Duke University Medical Center, Durham, NC, USA.

PURPOSE:
Scleroderma(SSc),chronic collagen-vascular-disease, affects>100,000 Americans-yearly. Early, patients develop contractures and intradermal-fibrosis, death occurs from multiple-organ involvement. No treatment for SSc. Recently, mouse-model of SSc was reported. Two-laboratories showed that reactive-oxygen-species(ROS) cause this dermal-fibrosis. We observed that GRP mediates pulmonary-fibrotic-responses to other ROS sources: hyperoxia or radiation. We hypothesize that ROS mediate dermal-fibrosis via GRP release from cutaneous-nerves during ischemia-reperfusion injury; seen in SSc. GRP-positive sensory nerves do mediate neurogenic inflammation.
METHODS:
10-week-old C3H/HeJ female-mice were injected intradermally on the back with Bleomycin(100-µg/day) for 3-weeks. Immediately after Bleomycin, some mice were given potent antioxidant N-acetylcysteine(NAC) IP. Other Bleomycin-injected mice were given GRP blockade IP with mAb 2A11 twice weekly. After 3 weeks, skin specimens were processed for routine histopathology, including Masson’s trichrome staining.

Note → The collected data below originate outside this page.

-- ==== Sys2Proof/Machine/VectorFloat.lean ====
section
/-!
DEFINITION. Float instructions of classes A and B (11 R158 to R162).
-/
namespace Sys2Proof.Machine

/-- Sub-element functions of float patterns. -/
def floatOp1 (t : FType) (f : Fmt → Nat → Nat × BitVec 32) (x : Word) : Word × BitVec 32 :=
  let w := t.fmt.width
  elems w fun i => f t.fmt (elem x i w)

def floatOp2 (t : FType) (f : Fmt → Nat → Nat → Nat × BitVec 32) (x y : Word) : Word × BitVec 32 :=
  let w := t.fmt.width
  elems w fun i => f t.fmt (elem x i w) (elem y i w)

def floatOp3 (t : FType) (f : Fmt → Nat → Nat → Nat → Nat × BitVec 32) (x y z : Word) : Word × BitVec 32 :=
  let w := t.fmt.width
  elems w fun i => f t.fmt (elem x i w) (elem y i w) (elem z i w)

/-- R158, R159 on patterns. -/
def faddPat (m : FloatMod) (f : Fmt) (x y : Nat) : Nat × BitVec 32 := addRound f (value f x) (value f y) m.rm m.sat
def fsubPat (m : FloatMod) (f : Fmt) (x y : Nat) : Nat × BitVec 32 := addRound f (value f x) (value f y).neg m.rm m.sat
def fmulPat (m : FloatMod) (f : Fmt) (x y : Nat) : Nat × BitVec 32 := mulRound f (value f x) (value f y) m.rm m.sat
def ffmaPat (m : FloatMod) (f : Fmt) (x y z : Nat) : Nat × BitVec 32 :=
  fmaRound f (value f x) (value f y) (value f z) m.rm m.sat
def fscalePat (m : FloatMod) (f : Fmt) (x y : Nat) : Nat × BitVec 32 :=
  scaleRound f (value f x) (signed f.width y) m.rm m.sat

/-- An operation of R160 sets no flag. -/
def quiet2 (f : Fmt → Nat → Nat → Nat) (t : Fmt) (x y : Nat) : Nat × BitVec 32 := (f t x y, 0)

/-- Float conditions (R155), with the `invalid` of an ordered test on a NaN. -/
def FCond.test (c : FCond) (a b : Val) : Bool × BitVec 32 :=
  if a.isNan || b.isNan then
    match c with
    | .ne | .nan => (true, 0)
    | .lt | .le | .gt | .ge => (false, FLAG.invalid)
    | .eq | .num => (false, 0)
  else
    match c with
    | .eq => (a.eq b, 0) | .ne => (!a.eq b, 0) | .lt => (a.lt b, 0) | .le => (a.lt b || a.eq b, 0)
    | .gt => (b.lt a, 0) | .ge => (b.lt a || a.eq b, 0) | .nan => (false, 0) | .num => (true, 0)

def fcmpTest (t : FType) (cond : FCond) (x y : Word) : Bool × BitVec 32 :=
  let w := t.fmt.width
  let r := fun i => FCond.test cond (value t.fmt (elem x i w)) (value t.fmt (elem y i w))
  (allElems w fun i => (r i).1, (List.range (64 / w)).foldl (fun m i => m ||| (r i).2) 0)

/-! ## Meanings -/

def State.float2 (s : State) (g : Guard) (t : FType) (d : Opd) (a b : Src) (f : Fmt → Nat → Nat → Nat × BitVec 32) : State :=
  s.lanewise g d [a, b] (fun2 (floatOp2 t f))

def State.float2Imm (s : State) (g : Guard) (t : FType) (d : Opd) (a : Src) (imm : BitVec 22)
    (f : Fmt → Nat → Nat → Nat × BitVec 32) : State :=
  s.lanewise g d [a] (fun1 fun x => floatOp2 t f x (immFloat t imm))

def execFadd (g : Guard) (m : FloatMod) (d : Opd) (a b : Src) (s : State) : Out := .next (s.float2 g m.t d a b (faddPat m))
def execFaddImm (g : Guard) (m : FloatMod) (d : Opd) (a : Src) (imm : BitVec 22) (s : State) : Out :=
  .next (s.float2Imm g m.t d a imm (faddPat m))
def execFsub (g : Guard) (m : FloatMod) (d : Opd) (a b : Src) (s : State) : Out := .next (s.float2 g m.t d a b (fsubPat m))
def execFmul (g : Guard) (m : FloatMod) (d : Opd) (a b : Src) (s : State) : Out := .next (s.float2 g m.t d a b (fmulPat m))
def execFmulImm (g : Guard) (m : FloatMod) (d : Opd) (a : Src) (imm : BitVec 22) (s : State) : Out :=
  .next (s.float2Imm g m.t d a imm (fmulPat m))
def execFfma (g : Guard) (m : FloatMod) (d : Opd) (a b c : Src) (s : State) : Out :=
  .next (s.lanewise g d [a, b, c] (fun3 (floatOp3 m.t (ffmaPat m))))
def execFmin (g : Guard) (t : FType) (d : Opd) (a b : Src) (s : State) : Out := .next (s.float2 g t d a b (quiet2 minPat))
def execFminImm (g : Guard) (t : FType) (d : Opd) (a : Src) (imm : BitVec 22) (s : State) : Out :=
  .next (s.float2Imm g t d a imm (quiet2 minPat))
def execFmax (g : Guard) (t : FType) (d : Opd) (a b : Src) (s : State) : Out :=
  .next (s.float2 g t d a b (quiet2 maxPatOf))
def execFmaxImm (g : Guard) (t : FType) (d : Opd) (a : Src) (imm : BitVec 22) (s : State) : Out :=
  .next (s.float2Imm g t d a imm (quiet2 maxPatOf))
def execFminm (g : Guard) (t : FType) (d : Opd) (a b : Src) (s : State) : Out := .next (s.float2 g t d a b (quiet2 minMag))
def execFmaxm (g : Guard) (t : FType) (d : Opd) (a b : Src) (s : State) : Out := .next (s.float2 g t d a b (quiet2 maxMag))
def execFclamp (g : Guard) (t : FType) (d : Opd) (a b c : Src) (s : State) : Out :=
  .next (s.lanewise g d [a, b, c] (fun3 (floatOp3 t fun f x y z => (clampPat f x y z, 0))))
def execFrnd (g : Guard) (t : FType) (rm : RMode) (d : Opd) (a : Src) (s : State) : Out :=
  .next (s.lanewise g d [a] (fun1 (floatOp1 t fun f x => (integralPat f x rm, 0))))
def execFscale (g : Guard) (m : FloatMod) (d : Opd) (a b : Src) (s : State) : Out :=
  .next (s.float2 g m.t d a b (fscalePat m))
def execFcmp (g : Guard) (t : FType) (cond : FCond) (pd : PredDst) (a b : Src) (s : State) : Out :=
  .next (s.compare g pd [a, b] (fun2 (fcmpTest t cond)))
def execFcmpImm (g : Guard) (t : FType) (cond : FCond) (pd : PredDst) (a : Src) (imm : BitVec 22) (s : State) : Out :=
  .next (s.compare g pd [a] (fun1 fun x => fcmpTest t cond x (immFloat t imm)))

/-- A special function on both F32 sub-elements (R162). -/
def State.specFn (s : State) (g : Guard) (d : Opd) (a : Src) (fn : SpecFn) : State :=
  s.lanewise g d [a] (fun1 (floatOp1 .f32x2 fun _ x => special fn x))

def execRcp (g : Guard) (d : Opd) (a : Src) (s : State) : Out := .next (s.specFn g d a .rcp)
def execRsq (g : Guard) (d : Opd) (a : Src) (s : State) : Out := .next (s.specFn g d a .rsq)
def execSqrt (g : Guard) (d : Opd) (a : Src) (s : State) : Out := .next (s.specFn g d a .sqrt)
def execEx2 (g : Guard) (d : Opd) (a : Src) (s : State) : Out := .next (s.specFn g d a .ex2)
def execLg2 (g : Guard) (d : Opd) (a : Src) (s : State) : Out := .next (s.specFn g d a .lg2)
def execSinpi (g : Guard) (d : Opd) (a : Src) (s : State) : Out := .next (s.specFn g d a .sinpi)
def execCospi (g : Guard) (d : Opd) (a : Src) (s : State) : Out := .next (s.specFn g d a .cospi)
def execTanh (g : Guard) (d : Opd) (a : Src) (s : State) : Out := .next (s.specFn g d a .tanh)

end Sys2Proof.Machine
end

Dermal-thickness was quantified by an observer(E.M.) with no knowledge of mouse identities, comparing manual ruler measurements to ImageJ.
RESULTS:
Bleomycin mouse model was validated by using dermal-thickness as a measure of fibrosis, as widely described. Bleomycin alone resulted in 39% increase in dermal-thickness, which was completely inhibited by NAC. In one experiment, mice given Bleomycin+2A11 for GRP blockade had ~50% reduction in dermal thickness with minimal collagen deposition compared to Bleomycin alone.
CONCLUSION:
Our study confirms ROS trigger Bleomycin-induced dermal-fibrosis. This ROS effect appears to be mediated by GRP. Ongoing studies evaluate vasculature, nerves, macrophages, markers of ROS and hypoxia, GRP-related genes. This could clarify how dermal-fibrosis could result from other ROS sources including radiation, burns, or graft-versus-host-disease. New concepts of SSc pathogenesis could lead to novel-therapeutic approaches.